First the status of our nginx service:

1
2
3
4
5
6
superman@develop:~$ systemctl status nginx.service
● nginx.service - nginx - high performance web server
     Loaded: loaded (/lib/systemd/system/nginx.service; disabled; vendor preset: enabled)
     Active: failed (Result: exit-code) since Tue 2022-03-29 06:38:03 UTC; 1min 22s ago
       Docs: https://nginx.org/en/docs/
    Process: 49416 ExecStart=/usr/sbin/nginx -c /etc/nginx/nginx.conf (code=exited, status=1/FAILURE)
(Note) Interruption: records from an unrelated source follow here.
/-- The configuration block after reset with the straps sampled (R163, R169). -/
def Configuration.initial (address : Addr) (role : Role) (rate : BitVec 2) : Configuration :=
  { address := address, role := role, rate := rate, items := Items.initial, digest := 0, computed := false, closed := false,
    posCount := 0 }

/-- The machine right after its first reset: every block at its reset value (R169, R190 and the rules named above), the
straps all 0 (log 4), the input pins at rest (log 5), the retention store of a part never written (R170, log 6), and no
command waiting. -/
def State.reset : State :=
  { pending := [],
    pins := { ilk := Vector.replicate 8 false, pfw := false },
    conf := Configuration.initial 0 .expose 0,
    ret := { written := false, valid := false, writing := false, image := [] },
    port := Port.initial,
    staging := [],
    lbi := Lbi.initial,
    mem := Membership.initial,
    bud := BudgetTable.empty,
    store := Store.initial,
    seqr := Vector.replicate 8 Position.blank,
    bookings := [] }

end Sys2Proof.Machine
end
I don't like the looks of failed. We can use the second option to view some more information: sudo journalctl -xeu nginx

Question

You know why I added the -u nginx, right?

1
2
3
...
Mar 29 06:38:03 develop nginx[49416]: nginx: [emerg] invalid number of arguments in "user" directive in /etc/nginx/nginx.conf:3
...

It wasn't super clear, but I was able to find the above line. It tells us that line 3 in /etc/nginx/nginx.conf has an invalid number of arguments in "user" directive. That's the line we edited. Let's fix it up. Load up nano again, put the ; back into place, and give nginx a restart.

That's why journalctl is a powerful tool to know about, but that's enough of that for now.